Resolved, That the proclamation of the President is the more extraordinary, that he had silently, and as it is supposed, with entire approbation, witnessed our sister state of Georgia avow, act upon, and carry into effect, even to the taking of life, principles identical with those now denounced by him in South Carolina.

Resolved, That each state of the Union has the right, whenever it may deem such a course necessary for the preservation of its liberties or vital interests, to secede peaceably from the Union, and that there is no constitutional power in the general government, much less in the executive department, of that government, to retain by force such state in the Union.

Resolved, That the primary and paramount allegiance of the citizens of this state, native or adopted, is of right due to this state.

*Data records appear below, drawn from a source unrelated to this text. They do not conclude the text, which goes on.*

/-- R93: a point that needs a 65th block. -/
theorem Tx.pointAgrees_split (hd : t.Draws n h tag)
    (hi : (t.st.seat n).item = some ⟨.ink h tag, lift, drop, pr, dl⟩)
    (hp : mapPoint (t.st.seat n) (t.st.store.stroke h.idx).tool.pen p = .point x y w c)
    (hg : ¬Merged t.st.store h lift drop x y w) (hl : ¬(t.st.store.lastBlock h.idx).length < 24)
    (hb : ¬(t.st.store.stroke h.idx).chain.length < 64) : t.PointAgrees o n p more d tag (t.inkPoint o n p) := by
  have hst1 : (t.on (clippedBy · n c)).Stamped := ⟨hd.stamped.rev_eq, hd.stamped.time_eq⟩
  rw [Tx.inkPoint_coded hi hp hg, Tx.storePoint_split (hd.clipped c) hst1 hl hb, shortage_clipped]
  have hdrawn : pointDrawn o n p more (t.seen n d) =
      match shortage t.st n true with
      | some why => (⟨refusedFor (truncated (clippedBy (t.seen n d).st n c) h.idx) o n why (1 + more),
          restated h { t.st.store.stroke h.idx with
            flags := { (t.st.store.stroke h.idx).flags with truncated := true } } (t.seen n d).entries⟩, .refused why)
      | none =>
        let shut := closedStroke t.st (t.st.store.stroke h.idx) .split
        let j := strokeOpened
          ⟨{ (t.seen n d).st.modSeat n (fun v => { v with lastClosed := some (tag, h) }) with
              store := t.st.store.setStroke h.idx shut },
            restated h shut t.entries ++ [closedEntry t.st h shut]⟩
          n (successorSpec h (t.st.store.stroke h.idx)) x y w c
        (⟨itemNow j.st n (some { kind := .ink (nextHandle t.st) tag, deadline := d }) c, j.entries⟩, .stored) := by
    unfold pointDrawn
    simp only [item_seen hi, mapPoint_seen, shortage_seen]
    rw [show (t.seen n d).st.store = t.st.store from rfl, hp]
    dsimp only
    refine (if_neg hg).trans ((if_neg hl).trans ((if_neg hb).trans ?_))
    cases shortage t.st n true <;> rfl
  cases hs : shortage t.st n true with
  | some why =>
    rw [hs] at hdrawn
    refine .refused (hdrawn.trans ?_) (Tx.refuse_lose_tally ..)
    rw [Tx.seen_refused hd.toInks]
  | none =>
    rw [hs] at hdrawn
    have hr : openRefusal (t.shut n h tag).st n = none := by rw [Tx.openRefusal_shut, ← shortage_open, hs]
    have hr1 : openRefusal ((t.shut n h tag).on (clippedBy · n c)).st n = none := by
      rw [← shortage_open, shortage_clipped, shortage_open, hr]
    have hz := hd.zAgree_shut hd.zAgree
    have hc := hd.callsLive_shut
    show t.PointAgrees o n p more d tag ((((t.on (clippedBy · n c)).shut n h tag).withStroke n
      (successorSpec h (t.st.store.stroke h.idx)) x y w c).toInk n (nextHandle t.st) tag false false, true)
    rw [Tx.shut_clipped]
    have hk := Tx.inks_withStroke (t := (t.shut n h tag).on (clippedBy · n c)) hc hz hr1
      (successorSpec h (t.st.store.stroke h.idx)) x y w c tag
    have hseen := Tx.seen_withStroke (t := t.shut n h tag) (tag := tag) (d := d)
      ⟨hd.stamped.rev_eq, hd.stamped.time_eq⟩ hc hz hr
      (successorSpec h (t.st.store.stroke h.idx)) x y w c ((t.shut n h tag).seen n d) _ rfl
    have hnext : nextHandle ((t.shut n h tag).on (clippedBy · n c)).st = nextHandle t.st :=
      Tx.nextHandle_shut t n h tag
    rw [hnext] at hk
    rw [Tx.nextHandle_shut] at hseen
    refine .stored hk (hdrawn.trans ?_) rfl
    refine congrArg (·, PointEnd.stored) (Eq.trans ?_ hseen.symm)
    have hm := modSeat_comm (F := Seat.mapItem fun i => { i with deadline := d })
      (G := fun v => { v with lastClosed := some (tag, h) }) (fun _ => rfl) t.st n n
    have hw : (t.shut n h tag).seen n d = ⟨{ (t.seen n d).st.modSeat n (fun v => { v with lastClosed := some (tag, h) }) with
          store := t.st.store.setStroke h.idx (closedStroke t.st (t.st.store.stroke h.idx) .split) },
        restated h (closedStroke t.st (t.st.store.stroke h.idx) .split) t.entries ++
          [closedEntry t.st h (closedStroke t.st (t.st.store.stroke h.idx) .split)]⟩ :=
      Work.mk.injEq .. |>.mpr ⟨congrArg (fun s : State => { s with
        store := t.st.store.setStroke h.idx (closedStroke t.st (t.st.store.stroke h.idx) .split) }) hm.symm,
        hd.entries_shut hd.stamped⟩
    rw [hw]
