/-- What every command but power-on reset writes of the settings, and what it keeps. -/
theorem effect_exec (c : Instr) (hc : c ≠ .powerOnReset) (s : State) : NextIs (Effect (writer c) s) (exec c s) := by
  have quiet : ∀ {x : Option Setting} {t : Tx} {r : Result} {b : Bytes}, Effect x t.st (t.answer r b).1.st := .refl _ _
  cases c with
  | powerOnReset => exact absurd rfl hc
  | powerOnClearance => exact effect_powerOnClearance
  | classClearanceGrant => exact effect_classClearanceGrant
  | badFrame l => exact .mk (.of_guarded rfl)
  | unknownKind l k tag => exact effect_unknownKind l k tag
  | contact f => exact effect_contact f
  | down => exact .mk (effect_boardGrant (effect_contactInput (fun n _ a t => Tx.keeps_downInput n _ a) fun n tool a t => Tx.masks_downInput t n tool a) s)
  | move => exact .mk (effect_boardGrant (effect_contactInput (fun n _ a t => Tx.keeps_moveInput n _ a) fun n tool a t => Tx.masks_moveInput t n tool a) s)
  | up => exact .mk (effect_boardGrant (effect_contactInput (fun n _ a t => Tx.keeps_upInput n a) fun n _ a t => Tx.masks_upInput t n a) s)
  | tabletFrameArrival tag f k => exact effect_tabletFrameArrival tag f k
  | start =>
    exact .mk (effect_tabletGrant (fun _ => effect_slotInput (fun o n t => Tx.keeps_beginInput o n _ _ _ _ t.time)
      fun o n t => Tx.masks_beginInput t o n _ _ _ _ t.time) s)
  | points =>
    exact .mk (effect_tabletGrant (fun _ => effect_slotInput (fun o n t => Tx.keeps_pointsInput o n _ _ t.time)
      fun o n t => Tx.masks_pointsInput t o n _ _ t.time) s)
  | endFrame =>
    exact .mk (effect_tabletGrant (fun _ => effect_slotInput (fun _ n _ => Tx.keeps_finishInput n _)
      fun _ n t => Tx.masks_finishInput t n _) s)
  | undo => exact .mk (effect_tabletGrant effect_undoInput s)
  | hand => exact .mk (effect_tabletGrant (fun _ => effect_handInput _ _) s)
  | noticeRead tag k => exact effect_noticeRead tag k s
  | command tag code ps => exact effect_command tag code ps
  | admitSeat => exact .served fun _ _ => effect_onSeat fun n => effect_admitBody n
  | vacateSeat => exact .served fun _ _ => effect_onSeat fun n => effect_vacateBody n
  | configureSeat => exact .served fun _ _ => effect_onSeat fun n => effect_configureBody _ n
  | mute => exact .served fun _ _ => effect_onSeat fun n => effect_muteBody n
  | unmute => exact .served fun _ _ => effect_onSeat fun n => effect_unmuteBody n
  | bar => exact .served fun _ _ => effect_onSeat fun n => effect_barBody n
  | unbar => exact .served fun _ _ => effect_onSeat fun n => effect_unbarBody n
  | readSeat => exact .served fun _ _ => effect_onSeat fun _ => quiet
  | freeze =>
    refine .served fun _ t => ?_
    dsimp only
    split
    · have h := Tx.effect_cutTablets (x := none) (t := t)
      generalize t.cutTablets = v at h ⊢
      exact h.behind rfl
    · exact quiet
  | thaw =>
    refine .served fun _ t => ?_
    split
    · exact .of_guarded rfl
    · exact quiet
  | showPage =>
    refine .served fun _ t => ?_
    split
    · exact quiet
    · exact effect_showPageBody _
  | resetClass => exact effect_resetClass
  | setClassOptions =>
    refine .served fun _ t => ?_
    dsimp only
    split
    · exact quiet
    · next ho => exact effect_options ho
  | readStatus => exact .served fun _ _ => quiet
  | startStroke =>
    exact .served fun _ _ => effect_consoleInput (Tx.keeps_startStrokeBody _ _ _ _) (Tx.masks_startStrokeBody _ _ _ _)
  | addPoints =>
    refine .served fun _ t => ?_
    dsimp only
    split
    · exact effect_consoleInput (fun n t => Tx.keeps_pointsInput _ n _ _ t.time)
        fun n t => Tx.masks_pointsInput t _ n _ _ t.time
    · exact quiet
  | endStroke => exact .served fun _ _ => effect_consoleInput (Tx.keeps_endStrokeBody _) (Tx.masks_endStrokeBody _)
  | clearLayer =>
    refine .served fun _ t => ?_
    dsimp only
    split
    · exact effect_erasureReply (Tx.effect_eraseAll _ _)
    · exact quiet
  | eraseSeatInk =>
    refine .served fun _ t => ?_
    dsimp only
    split
    · exact effect_erasureReply (Tx.effect_eraseAll _ _)
    · exact quiet
  | retract =>
    refine .served fun _ t => ?_
    split
    · exact quiet
    · next n _ => exact effect_retractReply (Tx.Keeps.effect_none (Tx.keeps_runRetract n .console) (Tx.masks_runRetract t n _))
  | restoreGroup =>
    refine .served fun _ t => ?_
    dsimp only
    split
    · exact quiet
    · next g _ => exact Tx.Keeps.effect_none (Tx.keeps_restoreGroup g) (Tx.masks_restoreGroup t g)
  | readStroke =>
    refine .served fun _ t => ?_
    split
    · exact quiet
    · split <;> exact quiet
  | handPoll => exact .served fun _ _ => quiet
  | callNext =>
    refine .served fun _ t => ?_
    split
    · exact quiet
    · exact effect_lowerHand _
  | clearHands => exact .served fun _ _ => effect_clearHands
  | startSnapshot =>
    refine .served fun _ t => ?_
    dsimp only [startSnapshotBody]
    split
    · exact quiet
    · split
      · exact quiet
      · exact .of_guarded rfl
  | stopSnapshot =>
    refine .served fun _ t => ?_
    split
    · exact .of_guarded rfl
    · exact quiet
  | armWatch =>
    refine .served fun _ t => effect_onWatch fun n => ?_
    unfold armBody
    split
    · exact quiet
    · exact .of_guarded rfl
  | disarmWatch => exact .served fun _ _ => effect_onWatch fun n => .of_guarded rfl
  | readWatch => exact .served fun _ _ => effect_onWatch fun _ => quiet
  | readAttention => exact .served fun _ _ => quiet
  | ackAttention => exact .served fun _ _ => .of_guarded rfl
  | setAttention => exact .served fun _ _ => .of_guarded rfl
  | configureAttention => exact .served fun _ _ => effect_setSources _
  | readFault => exact .served fun _ _ => .of_guarded rfl
  | readCounters => exact .served fun _ _ => quiet
  | clearCounters => exact .served fun _ _ => effect_clearGroups _
  | readTime => exact .served fun _ _ => quiet
  | setArbiter => exact .served fun i _ => effect_setArbiter i
  | sweep tag f l => exact .mk (.of_guarded (guarded_requestArrives s tag _))
  | continueWalk tag l => exact .mk (.of_guarded (guarded_requestArrives s tag _))
  | follow tag r k l => exact .mk (.of_guarded (guarded_requestArrives s tag _))
  | fetch tag h => exact .mk (.of_guarded (guarded_requestArrives s tag _))
  | stop tag => exact effect_stop tag
  | outboundFrameRead k => exact .mk (.of_guarded (guarded_shiftOut k.link k.bytes s))
  | linkReset l tag => exact effect_linkReset s l tag
  | sweepBurst => exact .mk (effect_displayGrant _ _ s)
  | followBurst => exact .mk (effect_displayGrant _ _ s)
  | fetchBurst => exact .mk (effect_displayGrant _ _ s)
  | snapshotBurst => exact effect_snapshotBurst
  | followDeadlineReached => exact effect_followDeadlineReached
  | deadlineReached n => exact effect_deadlineReached n
  | maintenanceGrant => exact effect_maintenanceGrant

Resolved, That the declaration of the President of the United States in his said proclamation, of his personal feelings and relations towards the State of South Carolina, is rather an appeal to the loyalty of subjects, than to the patriotism of citizens, and is a blending of official and individual character, heretofore unknown in our state papers, and revolting to our conception of political propriety.

Resolved, That the undisguised indulgence of personal hostility in the said proclamation would be unworthy of the animadversion of this legislature, but for the seldom and official form of the instrument which is made its vehicle.

Resolved, That the principles, doctrines and purposes, contained in the said proclamation are inconsistent with any just idea of a limited government, and subversive of the rights of the states and liberties of the people, and if submitted to in silence would lay a broad foundation for the establishment of monarchy.

Resolved, That while this legislature has witnessed with sorrow such a relaxation of the spirit of our institutions, that a President of the United States dare venture upon this high handed measure, it regards with indignation the menaces which are directed against it, and the concentration of a standing army on our borders—that the state will repel force by force, and relying upon the blessings of God, will maintain its liberty at all hazards.

Resolved, That copies of these resolutions be sent to our members in Congress, to be laid before that body.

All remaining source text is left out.